How to complete this task: Your task is to retype every entry exactly, omitting nothing.
____ Source records
-- ==== Sys2Proof/Config.lean ====
section
/-!
DEFINITION. What is fixed for one part while it runs: the nominal periods of the rate profiles, in reference clock
periods, and the one constant the spec leaves to the implementation.
-/

namespace Sys2Proof.Config

/-- The rate profiles (R85). -/
inductive Profile where
  | k8 | k16 | k48
deriving DecidableEq, Repr

/-- The nominal frame period in periods of the 39.168 MHz reference clock: 125, 62.5 and about 20.8 microseconds
(R85, R118; chapter 11, Pins and electrical note). DEDUCED: 39 168 000 over the frames per second. -/
def nominalPeriod : Profile → Nat
  | .k8 => 4896
  | .k16 => 2448
  | .k48 => 816

/-- 18 nominal bit periods (R119), in reference clock periods: a frame period holds 612 bit periods (R84). -/
def maxStartDelay (p : Profile) : Nat := 18 * nominalPeriod p / 612

/-- The fixed interval from a delivery of the source trunk to the start that follows it (R119): the spec gives its bound
only, so its value is left open. It has no body. Log entry 6. -/
opaque startDelay (p : Profile) : Fin (maxStartDelay p + 1)

end Sys2Proof.Config
end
________
Solution below:
-- ==== Sys2Proof/Config.lean ====
section
/-!
DEFINITION. What is fixed for one part while it runs: the nominal periods of the rate profiles, in reference clock
periods, and the one constant the spec leaves to the implementation.
-/

namespace Sys2Proof.Config

/-- The rate profiles (R85). -/
inductive Profile where
  | k8 | k16 | k48
deriving DecidableEq, Repr

/-- The nominal frame period in periods of the 39.168 MHz reference clock: 125, 62.5 and about 20.8 microseconds
(R85, R118; chapter 11, Pins and electrical note). DEDUCED: 39 168 000 over the frames per second. -/
def nominalPeriod : Profile → Nat
  | .k8 => 4896
  | .k16 => 2448
  | .k48 => 816

/-- 18 nominal bit periods (R119), in reference clock periods: a frame period holds 612 bit periods (R84). -/
def maxStartDelay (p : Profile) : Nat := 18 * nominalPeriod p / 612

/-- The fixed interval from a delivery of the source trunk to the start that follows it (R119): the spec gives its bound
only, so its value is left open. It has no body. Log entry 6. -/
opaque startDelay (p : Profile) : Fin (maxStartDelay p + 1)

end Sys2Proof.Config
end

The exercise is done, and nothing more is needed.